Generating Synthetic Electronic Health Record (EHR) Data: A Review with Benchmarking

We conduct a scoping review of existing approaches for synthetic EHR data generation, and benchmark major methods with proposed open-source software to offer recommendations for practitioners. We search three academic databases for our scoping review. Methods are benchmarked on open-source EHR datasets, MIMIC-III/IV. Seven existing methods covering major categories and two baseline methods are implemented and compared. Evaluation metrics concern data fidelity, downstream utility, privacy protection, and computational cost. 42 studies are identified and classified into five categories. Seven open-source methods covering all categories are selected, trained on MIMIC-III, and evaluated on MIMIC-III or MIMIC-IV for transportability considerations. Among them, GAN-based methods demonstrate competitive performance in fidelity and utility on MIMIC-III; rule-based methods excel in privacy protection. Similar findings are observed on MIMIC-IV, except that GAN-based methods further outperform the baseline methods in preserving fidelity. A Python package, ``SynthEHRella'', is provided to integrate various choices of approaches and evaluation metrics, enabling more streamlined exploration and evaluation of multiple methods. We found that method choice is governed by the relative importance of the evaluation metrics in downstream use cases. We provide a decision tree to guide the choice among the benchmarked methods. Based on the decision tree, GAN-based methods excel when distributional shifts exist between the training and testing populations. Otherwise, CorGAN and MedGAN are most suitable for association modeling and predictive modeling, respectively. Future research should prioritize enhancing fidelity of the synthetic data while controlling privacy exposure, and comprehensive benchmarking of longitudinal or conditional generation methods.

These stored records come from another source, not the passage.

-- ==== Sys2Proof/Certificates/Slice0/Obligations.lean ====
section
/-! DEFINITION. The statements for the provers. Each docstring says which rule of the manual it formalises, or which
entry of the assumption log it rests on. -/

open Sys2Proof Sys2Proof.Machine

/-! ## The step, the clock and the reset -/

/-- The model's step (log entry 5): the command at the front of the queue is run with the queue's rest. -/
def Obligations.StepRunsFrontCommand : Prop :=
  ∀ (c : Instr) (rest : List Instr) (s : State), s.pending = c :: rest → step s = exec c { s with pending := rest }

/-- The model's choice (log entries 4 and 5): with no command waiting, the timer expiry that is due first is taken, and
where none is due one unit of time passes. The timers are those the manual runs, and no others: keepalive windows (R112),
sever filters (R117), break detectors (R177), silence timers (R165), the ends of the replies being sent (R172, log entry
13), wait timers (R46), hold and grace timers (R55), phase timers (R74) and confirm filters (R78). -/
def Obligations.EmptyQueueStepsTheClock : Prop :=
  (∀ s : State, s.pending = [] →
    (∀ i, s.dueEvent = some i → step s = exec i s ∧ ∃ t, (t, i) ∈ s.timers ∧ t ≤ s.now ∧ ∀ u ∈ s.timers, t ≤ u.1)
    ∧ (s.dueEvent = none → step s = .next { s with now := s.now + 1 } ∧ ∀ u ∈ s.timers, s.now < u.1))
  ∧ ∀ (s : State) (t : Time) (i : Instr), (t, i) ∈ s.timers ↔
      (∃ p o, (s.session p).state.opened = some o ∧ t = o.windowEnds ∧ i = .windowExpiry p)
      ∨ (∃ p : Port, s.severInputs[p].raw ≠ s.severInputs[p].filtered ∧ t = s.severInputs[p].changed + 100
          ∧ i = .severInputFiltered p)
      ∨ (∃ p since, (s.port p).line = .space since false ∧ t = since + 1000 ∧ i = .breakDetected p)
      ∨ (∃ p, (s.port p).silence = some t ∧ i = .silenceLimit p)
      ∨ (∃ p b r rest, (s.port p).begins = some b ∧ (s.port p).replies = r :: rest
          ∧ t = unitOf (b + r.bytes.length * (10 * (s.port p).rate.bitMoments)) ∧ i = .replySent p)
      ∨ (∃ p h f, s.slot p h = .waiting f (some t) ∧ i = .waitExpiry p h)
      ∨ (∃ c ∈ s.claims, ∃ g, c.state = .held g (.timing t) ∧ i = .holdExpiry c.owner c.resource)
      ∨ (∃ c ∈ s.claims, ∃ g, c.state = .held g (.yielding t) ∧ i = .graceExpiry c.owner c.resource)
      ∨ (∃ x d st a ph, s.kindOf x = some (.line d st { applied := a, phase := ph })
          ∧ (ph = .guard t ∨ ph = .verify t ∨ ph = .engage t) ∧ i = .phaseTimerExpiry x)
      ∨ ∃ c : ConfNo, s.confirmInputs[c].raw ≠ s.confirmInputs[c].filtered
          ∧ t = s.confirmInputs[c].changed + s.filterTime * 10 ∧ i = .confirmFilterChange c

/-- Every command of every operand is carried out in every state; none changes the queue of commands, and time never
runs back (log entries 4 and 5). -/
def Obligations.CommandsKeepQueueAndTime : Prop :=
  ∀ (i : Instr) (s : State), ∃ t, exec i s = .next t ∧ t.pending = s.pending ∧ s.now ≤ t.now

/-- What pin reset leaves: R54 (claims, slots, queues, pointer), R18, R99 (resources, lines), R80, R117 (filtered
levels), R125 (sessions), R127 (notices), R159 (Supervision), R169 (the other pointers), R180 (ports, TXDn at mark). Last
line, the model's choice (log entry 16): the time and the queue of commands are kept. -/
def Obligations.PinResetState : Prop :=
  ∀ s : State, ∃ t, exec .pinReset s = .next t
    ∧ t.claims = [] ∧ t.freeCount = 192 ∧ (∀ p h, t.slot p h = .free)
    ∧ t.servedCT = 5 ∧ t.servedSC = 5 ∧ t.servedNS = 5 ∧ t.servedSV = 5
    ∧ (∀ x, t.resource x = none ∧ t.waitQueue x = [] ∧ t.assigned x = []) ∧ (∀ n, t.lineLevel n = .highImpedance)
    ∧ (∀ c : ConfNo, t.confirmInputs[c] =
        { raw := s.confirmInputs[c].raw, changed := s.now, filtered := s.confirmInputs[c].raw })
    ∧ (∀ p : Port, t.severInputs[p] =
        { raw := s.severInputs[p].raw, changed := s.now, filtered := s.severInputs[p].raw })
    ∧ (∀ p, t.session p = { incarnation := 0, state := .idle })
    ∧ (∀ p, t.queue p = { entries := [], nextSeq := 1, incarnation := 0 } ∧ t.attention p = false)
    ∧ t.mode = .setup ∧ t.supervisor = 0 ∧ t.threshold = 3 ∧ t.recovery = 2 ∧ t.filterTime = 10
    ∧ (∀ p, (t.port p).rate = .r115200 ∧ (t.port p).pendingRate = none ∧ (t.port p).rx = .hunt
        ∧ (t.port p).silence = none ∧ (t.port p).inbound = [] ∧ (t.port p).checkStage = none
        ∧ (t.port p).replies = [] ∧ (t.port p).cache = none ∧ (t.port p).character = none
        ∧ (t.port p).goodFrames = [] ∧ (t.port p).reports = []
        ∧ (t.port p).begins = none ∧ (t.port p).lastChar = none ∧ t.txd p = .high
        ∧ ((s.port p).line = .mark → (t.port p).line = .mark)
        ∧ (∀ since b, (s.port p).line = .space since b → (t.port p).line = .space s.now false))
    ∧ t.lineReports = [] ∧ t.ackEvents = [] ∧ t.liveReports = [] ∧ t.drainReports = []
    ∧ t.now = s.now ∧ t.pending = s.pending

/-! ## Taking, checking and answering requests -/

/-- R25, R169: a block takes the request of the first offering port after the port it served last, which becomes the
port served last; no other block's pointer moves. Last clause, the model's choice (log entry 7): a request command that
finds no such request to take changes nothing. -/
def Obligations.BlocksServePortsInTurn : Prop :=
  (∀ (s : State) (o : Owner) (p : Port), o ≠ .portInterface →
    (s.mayTake o p = true ↔
      s.offers o p = true ∧ ∃ i < 6, portAfter (s.served o) i = p ∧ ∀ j < i, s.offers o (portAfter (s.served o) j) = false))
  ∧ (∀ (k : RequestKind) (p : Port) (f : Frame) (s : State), s.Offered k p f →
      ∃ u, exec (k.command p) s = .next u ∧ (k.owner ≠ .portInterface → u.served k.owner = p)
        ∧ ∀ o, o ≠ .portInterface → o ≠ k.owner → u.served o = s.served o)
  ∧ ∀ (k : RequestKind) (p : Port) (s : State), (∀ f, ¬ s.Offered k p f) → exec (k.command p) s = .next s

/-- R104: the session check of every request but JOIN, with the reply it gives. R152: a supervisor request from another port
is refused NOT_PERMITTED. R144, R146: in a mode that does not allow it a request is refused WRONG_MODE. -/
def Obligations.SessionPermissionAndModeRefusals : Prop :=
  (∀ (k : RequestKind) (p : Port) (f : Frame) (s : State), s.Offered k p f → k ≠ .join →
    let t := (s.taking k p f).endOfServe k.owner
    ((s.session p).state = .idle → k ≠ .partInfo → exec (k.command p) s = .next (t.place p f .noSession [] false))
    ∧ (∀ r, (s.session p).state = .severed r →
        exec (k.command p) s = .next (t.place p f .sessionSevered [r.reason.code] false))
    ∧ (s.isOpen p = true → f.inc ≠ s.incarnation p →
        exec (k.command p) s = .next (t.place p f .staleSession [] false)))
  ∧ (∀ (k : RequestKind) (p : Port) (f : Frame) (s : State), s.Offered k p f → s.OpenFor p f →
    let t := (s.taking k p f).endOfServe k.owner
    (k.isSupervisor = true → p ≠ s.supervisor → exec (k.command p) s = .next (t.place p f .notPermitted [] false))
    ∧ (k = .claim → s.mode ≠ .service → exec (k.command p) s = .next (t.place p f .wrongMode [] false))
    ∧ (p = s.supervisor → k = .define ∨ k = .undefine ∨ k = .setLimits → s.mode ≠ .setup →
        exec (k.command p) s = .next (t.place p f .wrongMode [] false))
    ∧ (p = s.supervisor → k = .setMode → (s.mode = .setup ∧ f.byte 0 = 2) ∨ (s.mode ≠ .setup ∧ f.byte 0 = 0) →
        exec (k.command p) s = .next (t.place p f .wrongMode [] false)))

/-- R170, R171: every request that its owner takes gets exactly one reply, at the tail of its port's reply buffer, and no
other port's reply buffer, check stage or rate changes. R26, R191: it is refused, and then nothing else changes but for
the taking of the request, with the good-frame reports taken before it (log entry 6) and the end of the Claim Table's event
(R50), or it is executed; R173: an executed request replaces the entry of the reply cache, and a refusal keeps it. -/
def Obligations.RequestsAreAnsweredOnce : Prop :=
  ∀ (k : RequestKind) (p : Port) (f : Frame) (s : State), s.Offered k p f → ∃ u st body, exec (k.command p) s = .next u
    ∧ s.Answered u p f st body
    ∧ (∀ q, q ≠ p → (u.port q).replies = (s.port q).replies ∧ (u.port q).checkStage = (s.port q).checkStage
        ∧ (u.port q).rate = (s.port q).rate ∧ (u.port q).pendingRate = (s.port q).pendingRate)
    ∧ ((st.code.toNat ≤ 2
          ∧ ∀ y ∈ (u.port p).replies.getLast?,
              (u.port p).cache = some { kind := f.kind, tag := f.tag, inc := f.inc, reply := y.bytes })
        ∨ (0x10 ≤ st.code.toNat ∧ (body = [] ∨ st = .sessionSevered)
          ∧ u = ((s.taking k p f).endOfServe k.owner).place p f st body false
          ∧ s.SameClaimTable u ∧ s.SameSupervision u ∧ s.SameInputs u ∧ s.SameOtherPorts u p ∧ s.SameEvents u
          ∧ u.queue p = s.queue p ∧ u.isOpen p = s.isOpen p ∧ u.isLive p = s.isLive p ∧ u.incarnation p = s.incarnation p
          ∧ (u.port p).cache = (s.port p).cache ∧ (u.port p).inbound = (s.port p).inbound
          ∧ (u.port p).rate = (s.port p).rate ∧ (u.port p).pendingRate = (s.port p).pendingRate))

翻译：我们对现有生成合成电子健康记录（EHR）数据的方法进行了范围综述，并使用提出的开源软件对主要方法进行基准测试，为实践者提供建议。我们检索了三个学术数据库以完成范围综述。方法在开源EHR数据集MIMIC-III/IV上进行了基准测试。我们实现并比较了涵盖主要类别的七种现有方法和两种基线方法。评估指标涉及数据保真度、下游效用、隐私保护与计算成本。共识别出42项研究并将其归类为五个类别。我们选择了覆盖所有类别的七种开源方法，在MIMIC-III上进行训练，并在MIMIC-III或MIMIC-IV上进行评估以考虑可迁移性。其中，基于GAN的方法在MIMIC-III上展现出在保真度和效用方面的竞争优势；基于规则的方法在隐私保护方面表现突出。在MIMIC-IV上观察到类似结论，但基于GAN的方法在保持保真度方面进一步超越了基线方法。我们提供了一个名为"SynthEHRella"的Python软件包，以集成多种方法选择和评估指标，从而实现对多种方法更高效的探索与评估。我们发现方法的选择取决于下游用例中评估指标的相对重要性。我们提供了一个决策树来指导在基准测试方法中进行选择。根据决策树，当训练与测试人群之间存在分布偏移时，基于GAN的方法表现优异。否则，CorGAN和MedGAN分别最适合关联建模和预测建模。未来的研究应优先考虑在控制隐私暴露的同时提升合成数据的保真度，并对纵向或条件生成方法进行全面基准测试。